Launch the Relay Chain

# Clone
git clone https://github.com/paritytech/polkadot-sdk

# Compile Polkadot
cargo build --release --bin polkadot

# Generate a raw chain spec
./target/release/polkadot build-spec --chain rococo-local --disable-default-bootnode --raw > rococo-local-cfde.json

# Alice
./target/release/polkadot --chain rococo-local-cfde.json --alice --tmp

# Bob (In a separate terminal)
./target/release/polkadot --chain rococo-local-cfde.json --bob --tmp --port 30334

Launch the Parachain

# Clone
git clone https://github.com/paritytech/polkadot-sdk

# Compile
cargo build --release --bin polkadot-parachain

# Export genesis state
./target/release/polkadot-parachain export-genesis-state > genesis-state

# Export genesis wasm
./target/release/polkadot-parachain export-genesis-wasm > genesis-wasm

# Collator1
./target/release/polkadot-parachain --collator --alice --force-authoring \
  --tmp --port 40335 --rpc-port 9946 -- --chain ../polkadot/rococo-local-cfde.json --port 30335

# Collator2
./target/release/polkadot-parachain --collator --bob --force-authoring \
  --tmp --port 40336 --rpc-port 9947 -- --chain ../polkadot/rococo-local-cfde.json --port 30336

# Parachain Full Node 1
./target/release/polkadot-parachain --tmp --port 40337 --rpc-port 9948 -- \
  --chain ../polkadot/rococo-local-cfde.json --port 30337

Register the parachain

image

Asset Hub 🪙

This repository also contains the Asset Hub runtimes. Asset Hub is a system parachain providing an asset store for the Polkadot ecosystem.

Build & Launch a Node

To run an Asset Hub node, you will need to compile the polkadot-parachain binary:

cargo build --release --locked --bin polkadot-parachain

Once the executable is built, launch the parachain node via:

CHAIN=asset-hub-westend # or asset-hub-kusama
./target/release/polkadot-parachain --chain $CHAIN

Refer to the setup instructions to run a local network for development.

Contracts 📝

See the contracts-rococo readme for details.

Bridge-hub 📝

See the bridge-hubs readme for details.

Rococo 👑

Rococo is becoming a Community Parachain Testbed for parachain teams in the Polkadot ecosystem. It supports multiple parachains with the differentiation of long-term connections and recurring short-term connections, to see which parachains are currently connected and how long they will be connected for see here.
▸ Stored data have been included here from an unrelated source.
-- ==== Sys2Proof/Laws/Exec.lean ====
section
/-! SUPPORT. Each command's arm of `exec`: the meaning it calls. -/

namespace Sys2Proof.Machine
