theorem readPage_kept {s0 : State} (s : State) (r : Reader) (order : Nat) (pid : Nat) (dev : Nat)  (hK : Kept s0 s) : Kept s0 (readPage s r order pid dev).1 := by
  unfold readPage
  repeat' first | (intro) | with_reducible (first | assumption | (refine Kept.fst (by assumption) ?_; apply readLine_kept) | apply readLine_kept | apply touchPage_kept | refine Kept.fst (by assumption) ?_ | fail_if_no_progress apply Kept.upd) | split | dsimp only

theorem State.modMover_kept {s0 : State} (s : State) (n : Nat) (f : Mover → Mover)  (hK : Kept s0 s) : Kept s0 (State.modMover s n f) := by
  unfold State.modMover
  repeat' first | (intro) | with_reducible (first | assumption | apply State.modObj_kept | fail_if_no_progress apply Kept.upd) | dsimp only

theorem frameShort_kept {s0 : State} (s : State) (pid : Nat)  (hK : Kept s0 s) : Kept s0 (frameShort s pid) := by
  unfold frameShort
  repeat' first | (intro) | with_reducible (first | assumption | apply Kept.ite | apply State.modMover_kept | apply raise_kept | refine Kept.fst (by assumption) ?_ | fail_if_no_progress apply Kept.upd) | split | dsimp only

theorem tidyPage_kept {s0 : State} (s : State) (pid : Nat)  (hK : Kept s0 s) : Kept s0 (tidyPage s pid) := by
  unfold tidyPage
  repeat' first | (intro) | with_reducible (first | assumption | apply Kept.ite | fail_if_no_progress apply Kept.upd) | split | dsimp only

theorem rawLine_kept {s0 : State} (s : State) (pid : Nat) (copy : Bool) (line : Nat)  (hK : Kept s0 s) : Kept s0 (rawLine s pid copy line).1 := by
  unfold rawLine
  repeat' first | (intro) | with_reducible (first | assumption | (refine Kept.fst (by assumption) ?_; apply readLine_kept) | apply readLine_kept | refine Kept.fst (by assumption) ?_ | fail_if_no_progress apply Kept.upd) | split | dsimp only

theorem rawLines_kept {s0 : State} (s : State) (pid : Nat) (copy : Bool) (l : List Nat) (h : Kept s0 s) :
    Kept s0 (rawLines s pid copy l).1 := by
  induction l generalizing s with
  | nil => exact h
  | cons i l ih => exact ih _ (rawLine_kept s pid copy i h)

theorem packPage_kept {s0 : State} (s : State) (pid : Nat) (slot : Nat)  (hK : Kept s0 s) : Kept s0 (packPage s pid slot).1 := by
  unfold packPage
  repeat' first | (intro) | with_reducible (first | assumption | apply Kept.ite | apply Kept.foldl | (refine Kept.fst (by assumption) ?_; apply rawLines_kept) | apply rawLines_kept | apply pageTraffic_kept | apply State.bump_kept | refine Kept.fst (by assumption) ?_ | apply Kept.foldl_fst | fail_if_no_progress apply Kept.upd | fail_if_no_progress apply Kept.writes) | split | dsimp only

theorem pieceEvents_kept {s0 : State} (s : State) (pid : Nat) (ps : List Decoded)  (hK : Kept s0 s) : Kept s0 (pieceEvents s pid ps) := by
  unfold pieceEvents
  repeat' first | (intro) | with_reducible (first | assumption | apply Kept.ite | apply Kept.foldl | apply State.bump_kept | apply raise_kept | refine Kept.fst (by assumption) ?_ | apply Kept.foldl_fst | fail_if_no_progress apply Kept.upd) | split | dsimp only

theorem fillLine_kept {s0 : State} (s : State) (order : Nat) (fr : Nat) (i : Nat) (valid : Nat) (src : List Byte) (poison : Bool)  (hK : Kept s0 s) : Kept s0 (fillLine s order fr i valid src poison) := by
  unfold fillLine
  repeat' first | (intro) | with_reducible (first | assumption | apply Kept.ite | apply State.putLine_kept | fail_if_no_progress apply Kept.upd) | split | dsimp only

theorem fillPage_kept {s0 : State} (s : State) (pid : Nat) (src : List Host.Cell) (poison : List Nat) (seals : AMap Word)  (hK : Kept s0 s) : Kept s0 (fillPage s pid src poison seals) := by
  unfold fillPage
  repeat' first | (intro) | with_reducible (first | assumption | apply Kept.ite | apply Kept.foldl | apply pageTraffic_kept | apply State.putSeal_kept | apply fillLine_kept | apply Kept.foldl_fst | fail_if_no_progress apply Kept.upd) | split | dsimp only

theorem losePage_kept {s0 : State} (s : State) (pid : Nat) (cause : Nat)  (hK : Kept s0 s) : Kept s0 (losePage s pid cause) := by
  unfold losePage
  repeat' first | (intro) | with_reducible (first | assumption | apply Kept.foldl | apply poisonLine_kept | apply State.modPage_kept | apply raise_kept | apply reservePage_kept | apply Kept.foldl_fst | fail_if_no_progress apply Kept.upd) | dsimp only

theorem readComplete_kept {s0 : State} (s : State) (pid : Nat) (unrecoverable : Bool)  (hK : Kept s0 s) : Kept s0 (readComplete s pid unrecoverable).1 := by
  unfold readComplete
  repeat' first | (intro) | with_reducible (first | assumption | apply Kept.ite | apply State.bump_kept | apply losePage_kept | apply pieceEvents_kept | apply fillPage_kept | apply State.modPage_kept | apply reservePage_kept | refine Kept.fst (by assumption) ?_ | fail_if_no_progress apply Kept.upd) | split | dsimp only

theorem copyComplete_kept {s0 : State} (s : State) (pid : Nat)  (hK : Kept s0 s) : Kept s0 (copyComplete s pid) := by
  unfold copyComplete
  repeat' first | (intro) | with_reducible (first | assumption | apply Kept.foldl | (refine Kept.fst (by assumption) ?_; apply rawLines_kept) | apply rawLines_kept | apply pageTraffic_kept | apply fillPage_kept | apply State.modPage_kept | apply reservePage_kept | refine Kept.fst (by assumption) ?_ | apply Kept.foldl_fst | fail_if_no_progress apply Kept.upd | fail_if_no_progress apply Kept.writes) | split | dsimp only

theorem writeComplete_kept {s0 : State} (s : State) (pid : Nat)  (hK : Kept s0 s) : Kept s0 (writeComplete s pid) := by
  unfold writeComplete
  repeat' first | (intro) | with_reducible (first | assumption | apply Kept.ite | apply freeHome_kept | apply State.modPage_kept | apply State.bump_kept | apply checkFlash_kept | apply reservePage_kept | fail_if_no_progress apply Kept.upd) | split | dsimp only

theorem gatherRecord_kept {s0 : State} (s : State) (pid : Nat) (bytes : Nat)  (hK : Kept s0 s) : Kept s0 (gatherRecord s pid bytes).1 := by
  unfold gatherRecord
  repeat' first | (intro) | with_reducible (first | assumption | apply Kept.ite | refine Kept.fst (by assumption) ?_ | fail_if_no_progress apply Kept.upd) | split | dsimp only

theorem writeback_kept {s0 : State} (s : State) (pid : Nat)  (hK : Kept s0 s) : Kept s0 (writeback s pid).1 := by
  unfold writeback
  repeat' first | (intro) | with_reducible (first | assumption | apply Kept.ite | apply reservePage_kept | (refine Kept.fst (by assumption) ?_; apply packPage_kept) | apply packPage_kept | apply State.modPage_kept | apply writeComplete_kept | (refine Kept.fst (by assumption) ?_; apply gatherRecord_kept) | apply gatherRecord_kept | refine Kept.fst (by assumption) ?_ | fail_if_no_progress apply Kept.upd) | split | dsimp only

theorem releasePage_kept {s0 : State} (s : State) (pid : Nat)  (hK : Kept s0 s) : Kept s0 (releasePage s pid) := by
  unfold releasePage
  repeat' first | (intro) | with_reducible (first | assumption | apply Kept.ite | apply freeFrames_kept | apply State.modPage_kept | apply tidyPage_kept | fail_if_no_progress apply Kept.upd) | split | dsimp only
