-- ==== Sys2Proof/Laws/KeptSwaps.lean ====
section
/-! SUPPORT. The operations of Machine/Swaps.lean keep the queue and the canonical form of the memory. -/

set_option linter.unusedTactic false
set_option linter.unreachableTactic false
set_option linter.unusedSimpArgs false

namespace Sys2Proof.Machine

theorem swapRead_kept {s0 : State} (s : State) (u : Upstream)  (hK : Kept s0 s) : Kept s0 (swapRead s u) := by
  unfold swapRead
  repeat' first | (intro) | with_reducible (first | assumption | apply State.emit_kept | fail_if_no_progress apply Kept.upd) | dsimp only

theorem swapInRun_kept {s0 : State} (s : State) (c : Ctx) (e : Line) (tag : Word)  (hK : Kept s0 s) : Kept s0 (swapInRun s c e tag) := by
  unfold swapInRun
  repeat' first | (intro) | with_reducible (first | assumption | apply Kept.ite | apply endFlight_kept | apply swapRead_kept | fail_if_no_progress apply Kept.upd) | split | dsimp only

theorem execSwapIn_kept {c : Ctx} {entry : Line} {s : State} {tt : State} (eK : execSwapIn c entry s = .next tt) : Kept s tt := by
  have hK : Kept s s := Kept.refl s
  unfold execSwapIn at eK
  repeat' first | (simp only [ifApplies, Host.Outcome.next.injEq, reduceCtorEq] at eK) | (subst eK) | split at eK
  all_goals repeat' first | (intro) | with_reducible (first | assumption | apply Kept.ite | apply ringCmd_kept | apply swapInRun_kept | apply endFlight_kept | fail_if_no_progress apply Kept.upd) | split | dsimp only

theorem execSwapOut_kept {c : Ctx} {entry : Line} {s : State} {tt : State} (eK : execSwapOut c entry s = .next tt) : Kept s tt := by
  have hK : Kept s s := Kept.refl s
  unfold execSwapOut at eK
  repeat' first | (simp only [ifApplies, Host.Outcome.next.injEq, reduceCtorEq] at eK) | (subst eK) | split at eK
  all_goals repeat' first | (intro) | with_reducible (first | assumption | apply Kept.ite | apply ringCmd_kept | apply nmRun_kept | apply endFlight_kept | fail_if_no_progress apply Kept.upd) | split | dsimp only

theorem endSwap_kept {s0 : State} (s : State) (u : Upstream) (status : Nat)  (hK : Kept s0 s) : Kept s0 (endSwap s u status) := by
  unfold endSwap
  repeat' first | (intro) | with_reducible (first | assumption | apply endFlight_kept | fail_if_no_progress apply Kept.upd) | dsimp only

theorem swapData_kept {s0 : State} (s : State) (u : Upstream) (ep : Bool) (data : List Line)  (hK : Kept s0 s) : Kept s0 (swapData s u ep data) := by
  unfold swapData
  repeat' first | (intro) | with_reducible (first | assumption | apply Kept.ite | apply Kept.foldN | apply Kept.getD | apply deviceWrite_kept | apply endSwap_kept | apply swapRead_kept | apply Kept.foldN_fst | fail_if_no_progress apply Kept.upd) | split | dsimp only

theorem execUpstreamCompletion_kept {c : Ctx} {tag : Word} {successful : Bool} {ep : Bool} {data : List Line} {s : State} {tt : State} (eK : execUpstreamCompletion c tag successful ep data s = .next tt) : Kept s tt := by
  have hK : Kept s s := Kept.refl s
  unfold execUpstreamCompletion at eK
  repeat' first | (simp only [ifApplies, Host.Outcome.next.injEq, reduceCtorEq] at eK) | (subst eK) | split at eK
  all_goals repeat' first | (intro) | with_reducible (first | assumption | apply Kept.ite | apply swapData_kept | apply endSwap_kept | refine Kept.fst (by assumption) ?_ | fail_if_no_progress apply Kept.upd) | split | dsimp only

theorem execUpstreamCompletionTimeout_kept {c : Ctx} {tag : Word} {s : State} {tt : State} (eK : execUpstreamCompletionTimeout c tag s = .next tt) : Kept s tt := by
  have hK : Kept s s := Kept.refl s
  unfold execUpstreamCompletionTimeout at eK
  repeat' first | (simp only [ifApplies, Host.Outcome.next.injEq, reduceCtorEq] at eK) | (subst eK) | split at eK
  all_goals repeat' first | (intro) | with_reducible (first | assumption | apply endSwap_kept | refine Kept.fst (by assumption) ?_ | fail_if_no_progress apply Kept.upd) | split | dsimp only

theorem endSwaps_kept {s0 : State} (s : State) (c : Ctx) (status : Nat)  (hK : Kept s0 s) : Kept s0 (endSwaps s c status) := by
  unfold endSwaps
  repeat' first | (intro) | with_reducible (first | assumption | apply Kept.foldl | apply endSwap_kept | apply Kept.foldl_fst | fail_if_no_progress apply Kept.upd) | dsimp only

end Sys2Proof.Machine
end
Rococo is an elaborate style of design and the name describes the painstaking effort that has gone into this project.

Build & Launch Rococo Collators

Collators are similar to validators in the relay chain. These nodes build the blocks that will eventually be included by the relay chain for a parachain.

To run a Rococo collator you will need to compile the following binary:

cargo build --release --locked --bin polkadot-parachain

Once the executable is built, launch collators for each parachain (repeat once each for chain tick, trick, track):

./target/release/polkadot-parachain --chain $CHAIN --validator

You can also build using a container.

Parachains

The network uses horizontal message passing (HRMP) to enable communication between parachains and the relay chain and, in turn, between parachains. This means that every message is sent to the relay chain, and from the relay chain to its destination parachain.